Hi, I'm not exactly sure if you're asking a question, but FYI if you did a clearing test on the original concentrate this doesn't really mean anything. You have to dilute it down a little for it to work.
 
Air isn’t a problem for fixer, so it’s more likely that you made a dilution mistake, or confused the bottles, or possibly contaminated the slow bottle.
 
Hi, I'm not exactly sure if you're asking a question, but FYI if you did a clearing test on the original concentrate this doesn't really mean anything. You have to dilute it down a little for it to work.
What he said.
The water in working fixer is important to the process.
 

A few facts for you to consider before tossing your fix and mixing new:

First, "print-strength" fixer (1+7 or 1+9 depending on the manufacturer) takes longer to clear film (or anything) than "film-strength" fixer. If you're comparing a clip test in film strength fixer with one in print strength fixer later, you're comparing apples and oranges.

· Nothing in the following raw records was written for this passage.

-- ==== Sys2Proof/Laws/KeepsOpticsOps.lean ====
section
/-! SUPPORT. The operations of Machine/OpticsOps.lean undo nothing (Laws/Keeps.lean). -/

set_option Elab.async false
set_option linter.unusedTactic false
set_option linter.unreachableTactic false
set_option linter.unusedVariables false

namespace Sys2Proof.Machine

open Sys2Proof

theorem State.onEngine_keeps {F : Part → Bool} {s₀ : State} {s : State} {e : Nat} {f : Engine → Engine} (h : Keeps F s₀ s) (f_fab : F .fab = true := by with_reducible assumption) : Keeps F s₀ (State.onEngine s e f) := by
  unfold State.onEngine
  repeat' first
    | with_reducible assumption
    | with_reducible apply State.onFab_keeps
    | intro _
    | with_reducible apply Keeps.ite
    | split
    | dsimp only

theorem State.onLane_keeps {F : Part → Bool} {s₀ : State} {s : State} {e n : Nat} {f : Lane → Lane} (h : Keeps F s₀ s) (f_fab : F .fab = true := by with_reducible assumption) : Keeps F s₀ (State.onLane s e n f) := by
  unfold State.onLane
  repeat' first
    | with_reducible assumption
    | with_reducible apply State.onFab_keeps
    | intro _
    | with_reducible apply Keeps.ite
    | split
    | dsimp only

theorem State.mapLane_keeps {F : Part → Bool} {s₀ : State} {s : State} {e logical n : Nat} (h : Keeps F s₀ s) (f_fab : F .fab = true := by with_reducible assumption) : Keeps F s₀ (State.mapLane s e logical n) := by
  unfold State.mapLane
  repeat' first
    | with_reducible assumption
    | with_reducible apply State.onEngine_keeps
    | intro _
    | with_reducible apply Keeps.ite
    | split
    | dsimp only

theorem State.clearLanes_keeps {F : Part → Bool} {s₀ : State} {s : State} {p : Nat} (h : Keeps F s₀ s) (f_fab : F .fab = true := by with_reducible assumption) : Keeps F s₀ (State.clearLanes s p) := by
  unfold State.clearLanes
  repeat' first
    | with_reducible assumption
    | with_reducible apply Keeps.foldl
    | with_reducible apply State.onLane_keeps
    | intro _
    | with_reducible apply Keeps.ite
    | split
    | dsimp only

theorem State.sendBlocks_keeps {F : Part → Bool} {s₀ : State} {s : State} {p : Nat} {mk : Nat → Nat → List Byte} (h : Keeps F s₀ s) (f_sent : F .sent = true := by with_reducible assumption) : Keeps F s₀ (State.sendBlocks s p mk) := by
  unfold State.sendBlocks
  repeat' first
    | with_reducible assumption
    | with_reducible apply Keeps.foldl
    | with_reducible apply State.send_keeps
    | intro _
    | with_reducible apply Keeps.ite
    | split
    | dsimp only

theorem State.linkLost_keeps {F : Part → Bool} {s₀ : State} {s : State} {p : Nat} {phase : PortPhase} (h : Keeps F s₀ s) (f_sent : F .sent = true := by with_reducible assumption) (f_fab : F .fab = true := by with_reducible assumption) : Keeps F s₀ (State.linkLost s p phase) := by
  unfold State.linkLost
  repeat' first
    | with_reducible assumption
    | with_reducible apply Keeps.foldl
    | with_reducible apply State.forward_keeps
    | with_reducible apply State.freeBuffer_keeps
    | with_reducible apply State.onFPort_keeps
    | intro _
    | with_reducible apply Keeps.ite
    | split
    | dsimp only

theorem State.sendTs1_keeps {F : Part → Bool} {s₀ : State} {s : State} {p e n eq count : Nat} (h : Keeps F s₀ s) (f_sent : F .sent = true := by with_reducible assumption) : Keeps F s₀ (State.sendTs1 s p e n eq count) := by
  unfold State.sendTs1
  repeat' first
    | with_reducible assumption
    | with_reducible apply State.send_keeps
    | intro _
    | with_reducible apply Keeps.ite
    | split
    | dsimp only

theorem State.trainPort_keeps {F : Part → Bool} {s₀ : State} {s : State} {p : Nat} (h : Keeps F s₀ s) (f_sent : F .sent = true := by with_reducible assumption) (f_fab : F .fab = true := by with_reducible assumption) : Keeps F s₀ (State.trainPort s p) := by
  unfold State.trainPort
  repeat' first
    | with_reducible assumption
    | with_reducible apply Keeps.foldl
    | with_reducible apply State.clearLanes_keeps
    | with_reducible apply State.linkLost_keeps
    | with_reducible apply State.sendTs1_keeps
    | intro _
    | with_reducible apply Keeps.ite
    | split
    | dsimp only

theorem State.retrainPort_keeps {F : Part → Bool} {s₀ : State} {s : State} {p : Nat} (h : Keeps F s₀ s) (f_sent : F .sent = true := by with_reducible assumption) (f_regs : F .regs = true := by with_reducible assumption) (f_fab : F .fab = true := by with_reducible assumption) : Keeps F s₀ (State.retrainPort s p) := by
  unfold State.retrainPort
  repeat' first
    | with_reducible assumption
    | with_reducible apply State.countFld_keeps
    | with_reducible apply State.trainPort_keeps
    | intro _
    | with_reducible apply Keeps.ite
    | split
    | dsimp only

theorem State.fabricDown_keeps {F : Part → Bool} {s₀ : State} {s : State} {p : Nat} (h : Keeps F s₀ s) (f_sent : F .sent = true := by with_reducible assumption) (f_fab : F .fab = true := by with_reducible assumption) : Keeps F s₀ (State.fabricDown s p) := by
  unfold State.fabricDown
  repeat' first
    | with_reducible assumption
    | with_reducible apply State.linkLost_keeps
    | intro _
    | with_reducible apply Keeps.ite
    | split
    | dsimp only

theorem State.fabricRestart_keeps {F : Part → Bool} {s₀ : State} {s : State} {p : Nat} (h : Keeps F s₀ s) (f_sent : F .sent = true := by with_reducible assumption) (f_fab : F .fab = true := by with_reducible assumption) : Keeps F s₀ (State.fabricRestart s p) := by
  unfold State.fabricRestart
  repeat' first
    | with_reducible assumption
    | with_reducible apply State.trainPort_keeps
    | intro _
    | with_reducible apply Keeps.ite
    | split
    | dsimp only

theorem State.keepAlivePorts_keeps {F : Part → Bool} {s₀ : State} {s : State} (h : Keeps F s₀ s) (f_ports : F .ports = true := by with_reducible assumption) (f_fab : F .fab = true := by with_reducible assumption) : Keeps F s₀ (State.keepAlivePorts s) := by
  unfold State.keepAlivePorts
  repeat' first
    | with_reducible assumption
    | with_reducible apply Keeps.foldl
    | with_reducible apply State.onFPort_keeps
    | intro _
    | with_reducible apply Keeps.ite
    | split
    | with_reducible apply Keeps.ports_set
    | dsimp only

theorem State.wakePorts_keeps {F : Part → Bool} {s₀ : State} {s : State} (h : Keeps F s₀ s) (f_free : F .free = true := by with_reducible assumption) (f_sent : F .sent = true := by with_reducible assumption) (f_ports : F .ports = true := by with_reducible assumption) (f_fab : F .fab = true := by with_reducible assumption) : Keeps F s₀ (State.wakePorts s) := by
  unfold State.wakePorts
  repeat' first
    | with_reducible assumption
    | with_reducible apply Keeps.foldl
    | with_reducible apply State.clearLanes_keeps
    | with_reducible apply State.fresh_keeps
    | refine State.fresh_keeps_of ?_ (by with_reducible assumption)
    | with_reducible apply State.onFPort_keeps
    | with_reducible apply State.onLane_keeps
    | with_reducible apply State.send_keeps
    | with_reducible apply State.sendTs1_keeps
    | intro _
    | with_reducible apply Keeps.ite
    | split
    | with_reducible apply Keeps.ports_set
    | dsimp only

theorem State.sendDowns_keeps {F : Part → Bool} {s₀ : State} {s : State} (h : Keeps F s₀ s) (f_sent : F .sent = true := by with_reducible assumption) (f_fab : F .fab = true := by with_reducible assumption) : Keeps F s₀ (State.sendDowns s) := by
  unfold State.sendDowns
  repeat' first
    | with_reducible assumption
    | with_reducible apply Keeps.foldl
    | with_reducible apply State.pump_keeps
    | with_reducible apply State.queueFrame_keeps
    | intro _
    | with_reducible apply Keeps.ite
    | split
    | dsimp only

theorem State.oeCount_keeps {F : Part → Bool} {s₀ : State} {s : State} {e : Nat} {f : RF} (h : Keeps F s₀ s) (f_regs : F .regs = true := by with_reducible assumption) : Keeps F s₀ (State.oeCount s e f) := by
  unfold State.oeCount
  repeat' first
    | with_reducible assumption
    | with_reducible apply State.countFld_keeps
    | intro _
    | with_reducible apply Keeps.ite
    | split
    | dsimp only

theorem State.nextEpoch_keeps {F : Part → Bool} {s₀ : State} {s : State} {p : Nat} (h : Keeps F s₀ s) (f_fab : F .fab = true := by with_reducible assumption) : Keeps F s₀ (State.nextEpoch s p) := by
  unfold State.nextEpoch
  repeat' first
    | with_reducible assumption
    | with_reducible apply State.onFPort_keeps
    | intro _
    | with_reducible apply Keeps.ite
    | split
    | dsimp only

theorem State.moveLane_keeps {F : Part → Bool} {s₀ : State} {s : State} {e logical target : Nat} (h : Keeps F s₀ s) (f_free : F .free = true := by with_reducible assumption) (f_sent : F .sent = true := by with_reducible assumption) (f_regs : F .regs = true := by with_reducible assumption) (f_fab : F .fab = true := by with_reducible assumption) : Keeps F s₀ (State.moveLane s e logical target) := by
  unfold State.moveLane
  repeat' first
    | with_reducible assumption
    | with_reducible apply State.fresh_keeps
    | refine State.fresh_keeps_of ?_ (by with_reducible assumption)
    | with_reducible apply State.mapLane_keeps
    | with_reducible apply State.nextEpoch_keeps
    | with_reducible apply State.oeCount_keeps
    | with_reducible apply State.sendBlocks_keeps
    | intro _
    | with_reducible apply Keeps.ite
    | split
    | dsimp only

theorem State.portSelftest_keeps {F : Part → Bool} {s₀ : State} {s : State} {p : Nat} (h : Keeps F s₀ s) (f_free : F .free = true := by with_reducible assumption) (f_sent : F .sent = true := by with_reducible assumption) (f_regs : F .regs = true := by with_reducible assumption) (f_fab : F .fab = true := by with_reducible assumption) : Keeps F s₀ (State.portSelftest s p) := by
  unfold State.portSelftest
  repeat' first
    | with_reducible assumption
    | with_reducible apply Keeps.foldl
    | with_reducible apply State.moveLane_keeps
    | intro _
    | with_reducible apply Keeps.ite
    | split
    | dsimp only

end Sys2Proof.Machine
end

Fixer for fiber-base prints (you don't say what kind of paper you use) tolerates much less dissolved silver before fixer capacity is reached than fixer for film or RC paper.

Fixer capacity for prints is best determined by throughput. The manufacturers give recommendations; follow those for the "general" or "commercial" level of print permanence. If you are after optimum permanence for fiber-base paper, you need to either reduce capacity to about 10 8x10s per liter or go to two-bath fixation.

The guideline for clip tests for fixing film is to discard the fixer when the clearing time is 2x that in fresh fix. If you did test the same dilution (the same exact fixer) and the clearing time has more than doubled, I'd certainly not be using it for anything (the reason the clip test is bad for paper fix is that it is not sensitive enough; if your times are 2x, the fix is already past its useful life for prints of any kind).

Bottom line, when in doubt, mix new fix.